Ubuntu14.04下Py-faster-rcnn在CPU下的配置编译
- 安装依赖项等
- 下载faster-rcnn
git clone –recursive https://github.com/rbgirshick/py-faster-rcnn.git - 编译cython
打开py-faster-rcnn/lib/setup.py,修改成如下后make
#CUDA = locate_cuda()
#self.set_executable('compiler_so', CUDA['nvcc'])
#Extension('nms.gpu_nms',
#['nms/nms_kernel.cu', 'nms/gpu_nms.pyx'],
#library_dirs=[CUDA['lib64']],
#libraries=['cudart'],
#language='c++',
#runtime_library_dirs=[CUDA['lib64']],
# this syntax is specific to this build system
# we're only going to use certain compiler args with nvcc and not with
# gcc the implementation of this trick is in customize_compiler() below
#extra_compile_args={'gcc': ["-Wno-unused-function"],
# 'nvcc': ['-arch=sm_35',
# '--ptxas-options=-v',
# '-c',
# '--compiler-options',
# "'-fPIC'"]},
#include_dirs = [numpy_include, CUDA['include']]
#),
4.
修改makefile.config,将如下两行前的#去掉
CPU_ONLY := 1
WITH_PYTHON_LAYER := 1
修改Cmakelist.txt,如下:
caffe_option(CPU_ONLY "Build Caffe without CUDA support" ON)
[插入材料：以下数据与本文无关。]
theorem oneItem_keeps {q : Base} : Keeps q oneItem := by
  intros
  unfold oneItem
  repeat' first
    | with_reducible assumption
    | with_reducible exact keeps_pure
    | with_reducible exact keeps_throw
    | with_reducible exact keeps_read
    | with_reducible apply keeps_get_bind
    | with_reducible exact keeps_get
    | with_reducible apply keeps_bind
    | with_reducible apply keeps_set
    | with_reducible apply keeps_modify
    | with_reducible apply keeps_forM
    | with_reducible apply keeps_mapM
    | with_reducible apply keeps_foldlM
    | with_reducible apply keeps_forIn
    | with_reducible apply keeps_tryCatch
    | with_reducible apply keeps_map
    | with_reducible apply keeps_seq
    | with_reducible apply require_keeps
    | with_reducible apply sound_foldl
    | with_reducible apply sound_foldl_fst
    | intro _
    | with_reducible apply keeps_ite
    | with_reducible apply sound_of_fst (by assumption)
    | with_reducible apply sound_of_some (by assumption)
    | with_reducible apply sound_of_snd (by assumption)
    | with_reducible apply sound_on
    | with_reducible apply sound_getD
    | (with_reducible refine sound_mk ?_ rfl rfl rfl rfl rfl rfl rfl; first | with_reducible assumption | with_reducible apply require_keeps | with_reducible apply sound_foldl | with_reducible apply sound_foldl_fst)
    | dsimp only
    | split

theorem fabEntry_keeps {q : Base} : Keeps q fabEntry := by
  intros
  unfold fabEntry
  repeat' first
    | with_reducible assumption
    | with_reducible exact keeps_pure
    | with_reducible exact keeps_throw
    | with_reducible exact keeps_read
    | with_reducible apply keeps_get_bind
    | with_reducible exact keeps_get
    | with_reducible apply keeps_bind
    | with_reducible apply keeps_set
    | with_reducible apply keeps_modify
    | with_reducible apply keeps_forM
    | with_reducible apply keeps_mapM
    | with_reducible apply keeps_foldlM
    | with_reducible apply keeps_forIn
    | with_reducible apply keeps_tryCatch
    | with_reducible apply keeps_map
    | with_reducible apply keeps_seq
    | with_reducible apply pay_keeps
    | with_reducible apply load_keeps
    | with_reducible apply sound_foldl
    | with_reducible apply sound_foldl_fst
    | intro _
    | with_reducible apply keeps_ite
    | with_reducible apply sound_of_fst (by assumption)
    | with_reducible apply sound_of_some (by assumption)
    | with_reducible apply sound_of_snd (by assumption)
    | with_reducible apply sound_on
    | with_reducible apply sound_getD
    | (with_reducible refine sound_mk ?_ rfl rfl rfl rfl rfl rfl rfl; first | with_reducible assumption | with_reducible apply pay_keeps | with_reducible apply load_keeps | with_reducible apply sound_foldl | with_reducible apply sound_foldl_fst)
    | dsimp only
    | split

theorem fabCopyWork_keeps {q : Base} : Keeps q fabCopyWork := by
  intros
  unfold fabCopyWork
  repeat' first
    | with_reducible assumption
    | with_reducible exact keeps_pure
    | with_reducible exact keeps_throw
    | with_reducible exact keeps_read
    | with_reducible apply keeps_get_bind
    | with_reducible exact keeps_get
    | with_reducible apply keeps_bind
    | with_reducible apply keeps_set
    | with_reducible apply keeps_modify
    | with_reducible apply keeps_forM
    | with_reducible apply keeps_mapM
    | with_reducible apply keeps_foldlM
    | with_reducible apply keeps_forIn
    | with_reducible apply keeps_tryCatch
    | with_reducible apply keeps_map
    | with_reducible apply keeps_seq
    | with_reducible apply require_keeps
    | with_reducible apply payTail_keeps
    | with_reducible apply copyRange_keeps
    | with_reducible apply placesCheck_keeps
    | with_reducible apply fabEntry_keeps
    | with_reducible apply pay_keeps
    | with_reducible apply notDetached_keeps
    | with_reducible apply sound_foldl
    | with_reducible apply sound_foldl_fst
    | intro _
    | with_reducible apply keeps_ite
    | with_reducible apply sound_of_fst (by assumption)
    | with_reducible apply sound_of_some (by assumption)
    | with_reducible apply sound_of_snd (by assumption)
    | with_reducible apply sound_on
    | with_reducible apply sound_getD
    | (with_reducible refine sound_mk ?_ rfl rfl rfl rfl rfl rfl rfl; first | with_reducible assumption | with_reducible apply require_keeps | with_reducible apply payTail_keeps | with_reducible apply copyRange_keeps | with_reducible apply placesCheck_keeps | with_reducible apply fabEntry_keeps | with_reducible apply pay_keeps | with_reducible apply notDetached_keeps | with_reducible apply sound_foldl | with_reducible apply sound_foldl_fst)
    | dsimp only
    | split

theorem execFabCopy_sound {q : Base} : ∀ a0 a1 a2 {s : State}, Sound q s → OutSound q (execFabCopy a0 a1 a2 s) := by
  intros
  unfold execFabCopy
  repeat' first
    | with_reducible assumption
    | with_reducible apply outSound_next
    | with_reducible apply State.runFab_sound
    | with_reducible apply fabCopyWork_keeps
    | with_reducible apply State.tick_sound
    | with_reducible apply sound_foldl
    | with_reducible apply sound_foldl_fst
    | intro _
    | with_reducible apply sound_of_fst (by assumption)
    | with_reducible apply sound_of_some (by assumption)
    | with_reducible apply sound_of_snd (by assumption)
    | with_reducible apply sound_on
    | with_reducible apply sound_getD
    | (with_reducible refine sound_mk ?_ rfl rfl rfl rfl rfl rfl rfl; first | with_reducible assumption | with_reducible apply State.runFab_sound | with_reducible apply fabCopyWork_keeps | with_reducible apply State.tick_sound | with_reducible apply sound_foldl | with_reducible apply sound_foldl_fst)
    | dsimp only
    | split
修改/py-faster-rcnn/lib/fast_rcnn/config.py,如下:
__C.USE_GPU_NMS = False
修改/py-faster-rcnn/lib/fast_rcnn/nms_wrapper.py,如下:
from nms.gpu_nms import gpu_nms
def nms(dets, thresh, force_cpu=True):
5.
Make -j8 && make pycaffe
6.以上修改,可以进行测试。如果需要训练,还需修改py-faster-rcnn/caffe-fast-rcnn/src/layers/smooth_L1_loss_layer.cpp 和 roi_pooling_layer.cpp,修改后make -j8 && make pycaffe
其中,smooth_L1_loss_layer.cpp,修改
template <typename Dtype>
void SmoothL1LossLayer<Dtype>::Forward_cpu(const vector<Blob<Dtype>*>& bottom,
const vector<Blob<Dtype>*>& top) {
//NOT_IMPLEMENTED;
// cpu implementation
CHECK_EQ(bottom[0]->count(1), bottom[1]->count(1))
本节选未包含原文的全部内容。